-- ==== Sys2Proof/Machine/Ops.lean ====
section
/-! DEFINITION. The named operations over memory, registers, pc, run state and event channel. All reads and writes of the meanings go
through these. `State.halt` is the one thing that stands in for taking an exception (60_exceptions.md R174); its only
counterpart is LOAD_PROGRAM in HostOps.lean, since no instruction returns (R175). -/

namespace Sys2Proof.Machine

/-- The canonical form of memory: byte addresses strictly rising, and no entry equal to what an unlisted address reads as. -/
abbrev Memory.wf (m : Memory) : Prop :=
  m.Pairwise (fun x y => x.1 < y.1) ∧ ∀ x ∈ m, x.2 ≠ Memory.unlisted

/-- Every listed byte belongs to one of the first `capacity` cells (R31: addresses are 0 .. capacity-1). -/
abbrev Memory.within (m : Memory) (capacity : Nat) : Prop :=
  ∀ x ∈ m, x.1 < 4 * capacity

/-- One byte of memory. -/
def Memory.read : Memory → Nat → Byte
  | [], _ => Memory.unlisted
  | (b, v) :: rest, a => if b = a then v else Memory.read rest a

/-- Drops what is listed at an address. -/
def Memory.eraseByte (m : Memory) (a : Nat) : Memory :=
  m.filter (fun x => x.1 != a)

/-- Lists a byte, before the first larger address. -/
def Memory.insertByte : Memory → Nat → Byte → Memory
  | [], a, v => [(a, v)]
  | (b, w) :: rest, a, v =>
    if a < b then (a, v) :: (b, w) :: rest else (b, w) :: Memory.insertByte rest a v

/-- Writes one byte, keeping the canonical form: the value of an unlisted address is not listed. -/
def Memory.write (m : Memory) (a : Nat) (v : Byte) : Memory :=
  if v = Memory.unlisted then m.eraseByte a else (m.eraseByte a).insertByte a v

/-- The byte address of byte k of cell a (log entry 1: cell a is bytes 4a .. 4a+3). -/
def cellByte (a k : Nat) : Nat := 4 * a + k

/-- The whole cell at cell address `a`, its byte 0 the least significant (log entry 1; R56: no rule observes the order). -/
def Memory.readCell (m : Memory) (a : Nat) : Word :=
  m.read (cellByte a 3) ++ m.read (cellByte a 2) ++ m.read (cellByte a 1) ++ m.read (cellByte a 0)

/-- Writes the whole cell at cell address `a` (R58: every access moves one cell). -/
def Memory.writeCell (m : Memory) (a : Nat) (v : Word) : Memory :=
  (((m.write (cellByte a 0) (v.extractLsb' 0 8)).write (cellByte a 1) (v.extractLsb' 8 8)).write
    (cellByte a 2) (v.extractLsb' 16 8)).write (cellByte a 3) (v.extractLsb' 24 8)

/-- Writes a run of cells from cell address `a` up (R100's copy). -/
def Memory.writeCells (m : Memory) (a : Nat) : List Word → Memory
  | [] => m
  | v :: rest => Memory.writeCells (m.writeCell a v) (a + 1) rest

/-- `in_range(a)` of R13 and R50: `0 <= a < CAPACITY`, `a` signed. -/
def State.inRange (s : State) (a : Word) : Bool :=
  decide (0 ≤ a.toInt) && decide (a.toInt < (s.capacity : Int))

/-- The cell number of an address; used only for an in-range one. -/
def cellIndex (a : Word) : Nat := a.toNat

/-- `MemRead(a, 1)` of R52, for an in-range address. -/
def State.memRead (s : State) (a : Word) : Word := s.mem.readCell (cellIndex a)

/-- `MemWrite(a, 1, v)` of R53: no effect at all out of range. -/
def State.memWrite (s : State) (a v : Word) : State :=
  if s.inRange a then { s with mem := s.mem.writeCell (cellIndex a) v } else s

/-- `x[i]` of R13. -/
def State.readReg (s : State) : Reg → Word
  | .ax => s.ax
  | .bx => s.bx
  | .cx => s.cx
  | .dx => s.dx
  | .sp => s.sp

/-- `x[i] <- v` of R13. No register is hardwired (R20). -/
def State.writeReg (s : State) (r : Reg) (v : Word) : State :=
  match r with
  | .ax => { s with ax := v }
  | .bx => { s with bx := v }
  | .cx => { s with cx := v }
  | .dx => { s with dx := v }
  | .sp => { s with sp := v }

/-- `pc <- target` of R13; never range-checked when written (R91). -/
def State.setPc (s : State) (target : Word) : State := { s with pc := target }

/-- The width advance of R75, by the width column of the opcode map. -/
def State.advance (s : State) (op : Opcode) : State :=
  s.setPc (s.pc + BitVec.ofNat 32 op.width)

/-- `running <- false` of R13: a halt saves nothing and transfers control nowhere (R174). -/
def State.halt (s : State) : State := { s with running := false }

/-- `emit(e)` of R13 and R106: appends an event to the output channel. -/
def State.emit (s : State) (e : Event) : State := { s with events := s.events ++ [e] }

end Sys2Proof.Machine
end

...

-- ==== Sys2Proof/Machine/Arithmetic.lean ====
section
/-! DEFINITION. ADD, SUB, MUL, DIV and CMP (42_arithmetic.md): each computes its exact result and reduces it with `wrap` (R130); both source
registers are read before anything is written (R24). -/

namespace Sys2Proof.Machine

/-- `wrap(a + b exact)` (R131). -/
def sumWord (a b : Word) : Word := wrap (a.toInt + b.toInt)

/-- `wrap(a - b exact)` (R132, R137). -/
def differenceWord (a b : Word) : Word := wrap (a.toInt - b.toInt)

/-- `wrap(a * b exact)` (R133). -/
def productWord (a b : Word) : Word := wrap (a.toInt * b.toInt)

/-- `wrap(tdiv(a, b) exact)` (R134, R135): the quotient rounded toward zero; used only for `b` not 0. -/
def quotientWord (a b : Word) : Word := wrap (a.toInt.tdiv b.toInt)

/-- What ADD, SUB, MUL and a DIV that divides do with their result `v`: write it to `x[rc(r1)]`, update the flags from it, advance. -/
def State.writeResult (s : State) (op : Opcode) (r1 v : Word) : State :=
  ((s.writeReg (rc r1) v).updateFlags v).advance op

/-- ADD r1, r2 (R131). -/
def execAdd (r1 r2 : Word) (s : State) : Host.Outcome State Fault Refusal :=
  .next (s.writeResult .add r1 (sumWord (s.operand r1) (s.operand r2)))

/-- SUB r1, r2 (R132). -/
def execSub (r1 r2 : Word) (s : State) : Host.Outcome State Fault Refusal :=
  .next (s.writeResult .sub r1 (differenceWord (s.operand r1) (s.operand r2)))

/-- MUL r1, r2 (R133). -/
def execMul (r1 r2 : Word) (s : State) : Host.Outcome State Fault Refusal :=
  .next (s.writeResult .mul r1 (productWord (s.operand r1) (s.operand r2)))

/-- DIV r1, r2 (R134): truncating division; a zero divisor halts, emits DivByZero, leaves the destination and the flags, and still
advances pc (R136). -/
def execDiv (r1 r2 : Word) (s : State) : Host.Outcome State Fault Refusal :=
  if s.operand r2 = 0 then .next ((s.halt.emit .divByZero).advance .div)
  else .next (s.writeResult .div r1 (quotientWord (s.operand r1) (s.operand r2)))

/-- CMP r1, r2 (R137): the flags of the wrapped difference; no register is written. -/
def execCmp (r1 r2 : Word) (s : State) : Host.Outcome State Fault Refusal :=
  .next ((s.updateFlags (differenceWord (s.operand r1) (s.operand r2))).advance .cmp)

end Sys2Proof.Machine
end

---

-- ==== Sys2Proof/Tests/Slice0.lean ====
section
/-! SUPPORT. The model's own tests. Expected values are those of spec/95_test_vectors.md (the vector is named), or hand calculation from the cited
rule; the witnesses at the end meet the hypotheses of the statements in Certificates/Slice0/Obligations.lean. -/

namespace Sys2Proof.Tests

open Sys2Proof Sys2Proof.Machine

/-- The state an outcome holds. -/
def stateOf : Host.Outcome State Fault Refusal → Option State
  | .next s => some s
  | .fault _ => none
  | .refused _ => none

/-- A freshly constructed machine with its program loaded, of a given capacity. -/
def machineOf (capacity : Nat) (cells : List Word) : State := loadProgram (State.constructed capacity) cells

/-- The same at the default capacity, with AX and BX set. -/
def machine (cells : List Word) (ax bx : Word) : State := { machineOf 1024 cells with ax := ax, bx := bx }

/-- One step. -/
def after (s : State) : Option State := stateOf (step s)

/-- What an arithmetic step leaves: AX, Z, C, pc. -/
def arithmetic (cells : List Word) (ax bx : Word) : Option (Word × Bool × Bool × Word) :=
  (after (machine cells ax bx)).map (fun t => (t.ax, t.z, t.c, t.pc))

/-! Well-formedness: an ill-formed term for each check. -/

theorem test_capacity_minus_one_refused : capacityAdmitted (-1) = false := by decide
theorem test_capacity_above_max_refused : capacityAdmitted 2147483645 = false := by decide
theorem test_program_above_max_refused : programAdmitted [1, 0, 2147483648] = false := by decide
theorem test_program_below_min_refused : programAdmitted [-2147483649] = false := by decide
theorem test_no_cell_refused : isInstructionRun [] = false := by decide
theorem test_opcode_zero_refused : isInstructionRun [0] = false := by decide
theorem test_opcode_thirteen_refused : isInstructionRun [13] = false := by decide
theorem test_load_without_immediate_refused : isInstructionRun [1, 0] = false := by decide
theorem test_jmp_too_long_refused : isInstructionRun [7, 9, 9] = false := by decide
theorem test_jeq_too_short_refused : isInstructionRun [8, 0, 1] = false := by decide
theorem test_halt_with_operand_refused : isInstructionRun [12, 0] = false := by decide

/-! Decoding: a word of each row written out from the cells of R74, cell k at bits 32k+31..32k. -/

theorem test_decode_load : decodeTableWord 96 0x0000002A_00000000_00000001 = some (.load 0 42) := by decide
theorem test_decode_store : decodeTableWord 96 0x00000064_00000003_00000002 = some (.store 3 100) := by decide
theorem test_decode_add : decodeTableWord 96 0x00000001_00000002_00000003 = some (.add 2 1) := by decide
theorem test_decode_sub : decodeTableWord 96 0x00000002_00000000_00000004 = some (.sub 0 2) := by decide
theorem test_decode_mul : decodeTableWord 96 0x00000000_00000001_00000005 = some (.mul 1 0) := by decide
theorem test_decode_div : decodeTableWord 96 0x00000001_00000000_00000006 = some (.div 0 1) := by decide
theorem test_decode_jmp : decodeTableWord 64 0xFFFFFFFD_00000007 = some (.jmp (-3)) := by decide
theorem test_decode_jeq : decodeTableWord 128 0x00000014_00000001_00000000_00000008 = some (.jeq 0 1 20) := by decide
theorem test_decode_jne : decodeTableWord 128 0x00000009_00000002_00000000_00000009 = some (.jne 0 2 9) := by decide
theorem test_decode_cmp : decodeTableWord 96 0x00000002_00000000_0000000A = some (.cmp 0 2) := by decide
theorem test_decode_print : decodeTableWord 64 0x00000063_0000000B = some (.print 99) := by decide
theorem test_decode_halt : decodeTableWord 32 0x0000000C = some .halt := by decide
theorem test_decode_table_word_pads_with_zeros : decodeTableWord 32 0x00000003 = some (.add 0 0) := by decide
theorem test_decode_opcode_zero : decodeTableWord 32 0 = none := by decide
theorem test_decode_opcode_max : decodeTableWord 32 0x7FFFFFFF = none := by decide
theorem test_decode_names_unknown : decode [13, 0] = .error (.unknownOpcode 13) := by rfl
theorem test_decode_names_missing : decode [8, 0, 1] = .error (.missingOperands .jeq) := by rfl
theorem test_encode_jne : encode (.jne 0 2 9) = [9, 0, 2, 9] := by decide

# Activity:
List the lines of the material in which the word "each" occurs.

# Expected answer:
/-! DEFINITION. ADD, SUB, MUL, DIV and CMP (42_arithmetic.md): each computes its exact result and reduces it with `wrap` (R130); both source
/-! Well-formedness: an ill-formed term for each check. -/
/-! Decoding: a word of each row written out from the cells of R74, cell k at bits 32k+31..32k. -/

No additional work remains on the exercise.